**AIM OF THE EXERCISE:** Reproduce the records below exactly, but only between the lines holding "let targets := items.map" and "let mv0 : GMove", inclusive.

**EXCERPTED RECORDS:**
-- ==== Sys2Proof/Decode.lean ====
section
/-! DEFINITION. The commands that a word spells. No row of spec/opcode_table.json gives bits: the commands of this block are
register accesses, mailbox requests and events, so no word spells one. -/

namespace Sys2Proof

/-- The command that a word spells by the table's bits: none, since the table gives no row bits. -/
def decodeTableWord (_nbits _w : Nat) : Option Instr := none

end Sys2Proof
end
--
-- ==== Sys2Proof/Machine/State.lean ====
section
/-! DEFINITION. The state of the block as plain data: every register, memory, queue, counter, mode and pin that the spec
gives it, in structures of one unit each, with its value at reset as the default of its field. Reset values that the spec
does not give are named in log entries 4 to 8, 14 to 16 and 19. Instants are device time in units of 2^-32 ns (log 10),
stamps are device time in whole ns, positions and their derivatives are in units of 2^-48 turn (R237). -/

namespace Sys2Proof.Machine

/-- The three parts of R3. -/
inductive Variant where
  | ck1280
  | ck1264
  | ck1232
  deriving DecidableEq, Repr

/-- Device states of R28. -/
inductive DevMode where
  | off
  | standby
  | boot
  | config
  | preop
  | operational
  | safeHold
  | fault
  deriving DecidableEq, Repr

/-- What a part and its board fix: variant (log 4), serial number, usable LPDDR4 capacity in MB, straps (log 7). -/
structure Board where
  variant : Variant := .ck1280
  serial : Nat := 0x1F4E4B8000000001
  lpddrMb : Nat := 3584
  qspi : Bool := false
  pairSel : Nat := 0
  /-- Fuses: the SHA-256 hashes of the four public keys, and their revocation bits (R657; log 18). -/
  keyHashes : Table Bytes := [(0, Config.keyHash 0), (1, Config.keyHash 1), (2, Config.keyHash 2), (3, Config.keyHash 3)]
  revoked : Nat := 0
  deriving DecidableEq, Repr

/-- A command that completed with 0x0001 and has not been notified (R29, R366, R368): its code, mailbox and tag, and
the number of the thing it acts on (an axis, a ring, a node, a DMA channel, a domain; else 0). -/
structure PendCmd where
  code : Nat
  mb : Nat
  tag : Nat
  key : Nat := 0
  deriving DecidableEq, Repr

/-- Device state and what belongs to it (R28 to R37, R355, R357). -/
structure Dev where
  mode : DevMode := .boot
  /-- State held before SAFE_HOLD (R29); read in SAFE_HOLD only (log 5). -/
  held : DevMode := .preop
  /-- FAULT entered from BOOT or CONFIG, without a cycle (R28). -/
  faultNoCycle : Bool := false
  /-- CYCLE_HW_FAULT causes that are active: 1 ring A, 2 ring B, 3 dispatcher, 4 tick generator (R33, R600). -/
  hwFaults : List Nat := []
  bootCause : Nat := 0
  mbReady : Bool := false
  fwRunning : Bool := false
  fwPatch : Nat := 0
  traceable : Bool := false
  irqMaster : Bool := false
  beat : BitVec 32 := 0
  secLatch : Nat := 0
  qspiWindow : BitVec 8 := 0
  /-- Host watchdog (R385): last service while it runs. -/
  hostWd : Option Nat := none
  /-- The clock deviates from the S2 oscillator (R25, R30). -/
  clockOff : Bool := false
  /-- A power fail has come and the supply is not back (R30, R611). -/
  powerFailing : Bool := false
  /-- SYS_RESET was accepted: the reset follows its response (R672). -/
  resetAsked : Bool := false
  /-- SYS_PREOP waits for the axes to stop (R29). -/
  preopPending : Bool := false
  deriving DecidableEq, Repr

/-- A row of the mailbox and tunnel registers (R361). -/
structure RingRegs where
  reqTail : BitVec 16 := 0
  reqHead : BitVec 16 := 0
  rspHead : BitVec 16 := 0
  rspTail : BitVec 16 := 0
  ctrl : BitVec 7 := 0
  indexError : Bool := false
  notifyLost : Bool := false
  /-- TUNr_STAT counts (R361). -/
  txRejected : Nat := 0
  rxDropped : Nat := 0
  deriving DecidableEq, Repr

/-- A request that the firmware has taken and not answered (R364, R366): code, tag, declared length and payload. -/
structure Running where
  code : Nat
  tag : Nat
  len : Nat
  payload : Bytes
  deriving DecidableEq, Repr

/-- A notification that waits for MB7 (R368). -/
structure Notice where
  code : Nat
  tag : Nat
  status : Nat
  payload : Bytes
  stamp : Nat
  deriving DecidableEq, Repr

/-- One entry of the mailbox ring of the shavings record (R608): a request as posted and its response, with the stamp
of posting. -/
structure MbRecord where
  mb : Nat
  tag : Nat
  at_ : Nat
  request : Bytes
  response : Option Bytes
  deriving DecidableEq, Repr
...
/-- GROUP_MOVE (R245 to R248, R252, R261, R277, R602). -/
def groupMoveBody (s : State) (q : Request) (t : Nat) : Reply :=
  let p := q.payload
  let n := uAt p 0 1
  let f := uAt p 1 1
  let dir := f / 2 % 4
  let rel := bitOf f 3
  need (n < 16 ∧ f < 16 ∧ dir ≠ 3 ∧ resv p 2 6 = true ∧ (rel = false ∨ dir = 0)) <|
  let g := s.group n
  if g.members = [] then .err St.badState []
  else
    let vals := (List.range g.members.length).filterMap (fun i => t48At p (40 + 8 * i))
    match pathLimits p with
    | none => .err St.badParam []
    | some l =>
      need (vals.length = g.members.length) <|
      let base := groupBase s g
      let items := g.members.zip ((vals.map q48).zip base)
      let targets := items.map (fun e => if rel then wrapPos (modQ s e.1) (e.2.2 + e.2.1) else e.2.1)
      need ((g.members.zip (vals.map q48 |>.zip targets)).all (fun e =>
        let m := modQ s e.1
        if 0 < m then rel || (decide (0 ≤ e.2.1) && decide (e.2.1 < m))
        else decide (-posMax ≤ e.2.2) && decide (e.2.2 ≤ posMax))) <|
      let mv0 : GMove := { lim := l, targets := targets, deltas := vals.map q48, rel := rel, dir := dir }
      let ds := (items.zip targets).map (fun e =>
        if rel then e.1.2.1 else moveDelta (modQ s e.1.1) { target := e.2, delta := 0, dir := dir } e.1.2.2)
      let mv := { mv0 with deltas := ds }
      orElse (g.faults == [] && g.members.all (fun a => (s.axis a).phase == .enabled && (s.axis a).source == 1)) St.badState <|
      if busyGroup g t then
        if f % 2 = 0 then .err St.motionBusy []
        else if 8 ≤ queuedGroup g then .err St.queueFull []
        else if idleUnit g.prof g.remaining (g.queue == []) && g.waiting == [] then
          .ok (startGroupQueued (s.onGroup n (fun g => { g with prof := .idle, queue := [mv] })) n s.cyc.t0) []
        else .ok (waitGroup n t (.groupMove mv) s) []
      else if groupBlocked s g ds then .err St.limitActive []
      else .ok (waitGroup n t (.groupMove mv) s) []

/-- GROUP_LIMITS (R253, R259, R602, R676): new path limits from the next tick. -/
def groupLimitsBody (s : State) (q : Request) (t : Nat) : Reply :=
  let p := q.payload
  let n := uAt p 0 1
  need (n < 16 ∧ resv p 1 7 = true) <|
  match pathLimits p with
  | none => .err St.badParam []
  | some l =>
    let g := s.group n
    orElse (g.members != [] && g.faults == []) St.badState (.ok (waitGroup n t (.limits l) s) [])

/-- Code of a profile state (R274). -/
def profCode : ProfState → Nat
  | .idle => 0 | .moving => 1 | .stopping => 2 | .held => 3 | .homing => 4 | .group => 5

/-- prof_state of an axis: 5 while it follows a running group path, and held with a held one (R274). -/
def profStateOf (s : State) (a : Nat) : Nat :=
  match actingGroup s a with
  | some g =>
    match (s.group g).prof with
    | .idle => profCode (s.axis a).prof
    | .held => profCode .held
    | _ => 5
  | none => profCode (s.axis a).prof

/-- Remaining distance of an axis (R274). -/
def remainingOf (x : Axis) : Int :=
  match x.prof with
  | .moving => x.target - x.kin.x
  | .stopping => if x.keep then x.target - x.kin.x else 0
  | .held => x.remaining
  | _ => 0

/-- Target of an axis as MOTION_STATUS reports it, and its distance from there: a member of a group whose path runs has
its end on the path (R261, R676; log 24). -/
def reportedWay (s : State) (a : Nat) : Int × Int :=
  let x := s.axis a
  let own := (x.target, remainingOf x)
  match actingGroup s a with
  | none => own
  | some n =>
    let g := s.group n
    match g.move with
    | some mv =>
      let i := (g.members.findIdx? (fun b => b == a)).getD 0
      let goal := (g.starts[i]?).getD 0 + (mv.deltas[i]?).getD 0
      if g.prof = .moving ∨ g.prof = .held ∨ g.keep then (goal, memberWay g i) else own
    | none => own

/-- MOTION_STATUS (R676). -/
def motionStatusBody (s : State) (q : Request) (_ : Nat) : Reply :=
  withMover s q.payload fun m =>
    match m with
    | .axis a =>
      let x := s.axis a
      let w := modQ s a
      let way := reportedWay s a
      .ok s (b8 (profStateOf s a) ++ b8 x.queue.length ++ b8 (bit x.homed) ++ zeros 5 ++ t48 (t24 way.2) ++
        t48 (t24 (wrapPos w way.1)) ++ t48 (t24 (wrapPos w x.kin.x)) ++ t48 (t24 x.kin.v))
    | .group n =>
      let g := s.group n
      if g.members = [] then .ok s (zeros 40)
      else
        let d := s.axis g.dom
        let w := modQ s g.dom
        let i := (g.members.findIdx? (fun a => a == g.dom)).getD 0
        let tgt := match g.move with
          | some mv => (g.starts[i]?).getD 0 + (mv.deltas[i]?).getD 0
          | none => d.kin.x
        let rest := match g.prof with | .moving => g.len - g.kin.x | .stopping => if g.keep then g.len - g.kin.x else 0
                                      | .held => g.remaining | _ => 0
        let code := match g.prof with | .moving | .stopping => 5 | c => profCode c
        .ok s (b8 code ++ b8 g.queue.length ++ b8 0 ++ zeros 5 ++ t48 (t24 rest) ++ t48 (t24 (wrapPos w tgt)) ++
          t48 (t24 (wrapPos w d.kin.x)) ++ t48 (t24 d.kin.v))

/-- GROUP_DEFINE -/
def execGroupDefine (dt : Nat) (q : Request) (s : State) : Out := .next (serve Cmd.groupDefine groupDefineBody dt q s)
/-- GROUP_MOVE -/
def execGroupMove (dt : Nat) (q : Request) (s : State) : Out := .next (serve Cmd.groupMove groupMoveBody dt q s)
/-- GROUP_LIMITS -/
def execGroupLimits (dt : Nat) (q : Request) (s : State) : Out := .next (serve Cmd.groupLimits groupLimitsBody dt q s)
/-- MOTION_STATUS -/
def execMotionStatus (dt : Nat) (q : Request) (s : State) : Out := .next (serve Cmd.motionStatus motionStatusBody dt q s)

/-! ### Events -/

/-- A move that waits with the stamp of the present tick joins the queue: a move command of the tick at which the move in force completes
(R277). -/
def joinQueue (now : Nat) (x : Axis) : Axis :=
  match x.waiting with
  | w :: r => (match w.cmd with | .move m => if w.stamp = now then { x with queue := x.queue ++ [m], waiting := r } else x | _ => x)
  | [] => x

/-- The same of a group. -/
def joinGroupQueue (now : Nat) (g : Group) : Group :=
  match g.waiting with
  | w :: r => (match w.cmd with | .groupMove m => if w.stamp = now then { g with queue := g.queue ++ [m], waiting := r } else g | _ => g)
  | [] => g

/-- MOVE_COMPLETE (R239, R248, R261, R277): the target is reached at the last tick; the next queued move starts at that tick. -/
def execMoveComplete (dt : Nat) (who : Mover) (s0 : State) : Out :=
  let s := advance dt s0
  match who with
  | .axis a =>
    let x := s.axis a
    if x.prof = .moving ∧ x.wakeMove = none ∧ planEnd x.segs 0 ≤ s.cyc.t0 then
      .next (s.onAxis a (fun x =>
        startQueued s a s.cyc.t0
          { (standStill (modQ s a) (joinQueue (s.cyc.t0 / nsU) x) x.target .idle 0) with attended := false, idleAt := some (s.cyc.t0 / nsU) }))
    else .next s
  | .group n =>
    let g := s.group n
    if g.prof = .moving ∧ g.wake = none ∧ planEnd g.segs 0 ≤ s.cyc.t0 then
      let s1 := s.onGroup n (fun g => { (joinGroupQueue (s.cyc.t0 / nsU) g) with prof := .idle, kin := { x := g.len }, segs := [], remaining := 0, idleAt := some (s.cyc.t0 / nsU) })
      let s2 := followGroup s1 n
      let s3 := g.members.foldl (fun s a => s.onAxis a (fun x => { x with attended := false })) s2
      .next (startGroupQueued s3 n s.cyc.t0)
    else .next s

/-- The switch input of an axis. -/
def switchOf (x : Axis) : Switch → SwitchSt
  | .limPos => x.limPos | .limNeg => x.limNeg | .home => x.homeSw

**ANSWER FOR THE TASK:**
      let targets := items.map (fun e => if rel then wrapPos (modQ s e.1) (e.2.2 + e.2.1) else e.2.1)
      need ((g.members.zip (vals.map q48 |>.zip targets)).all (fun e =>
        let m := modQ s e.1
        if 0 < m then rel || (decide (0 ≤ e.2.1) && decide (e.2.1 < m))
        else decide (-posMax ≤ e.2.2) && decide (e.2.2 ≤ posMax))) <|
      let mv0 : GMove := { lim := l, targets := targets, deltas := vals.map q48, rel := rel, dir := dir }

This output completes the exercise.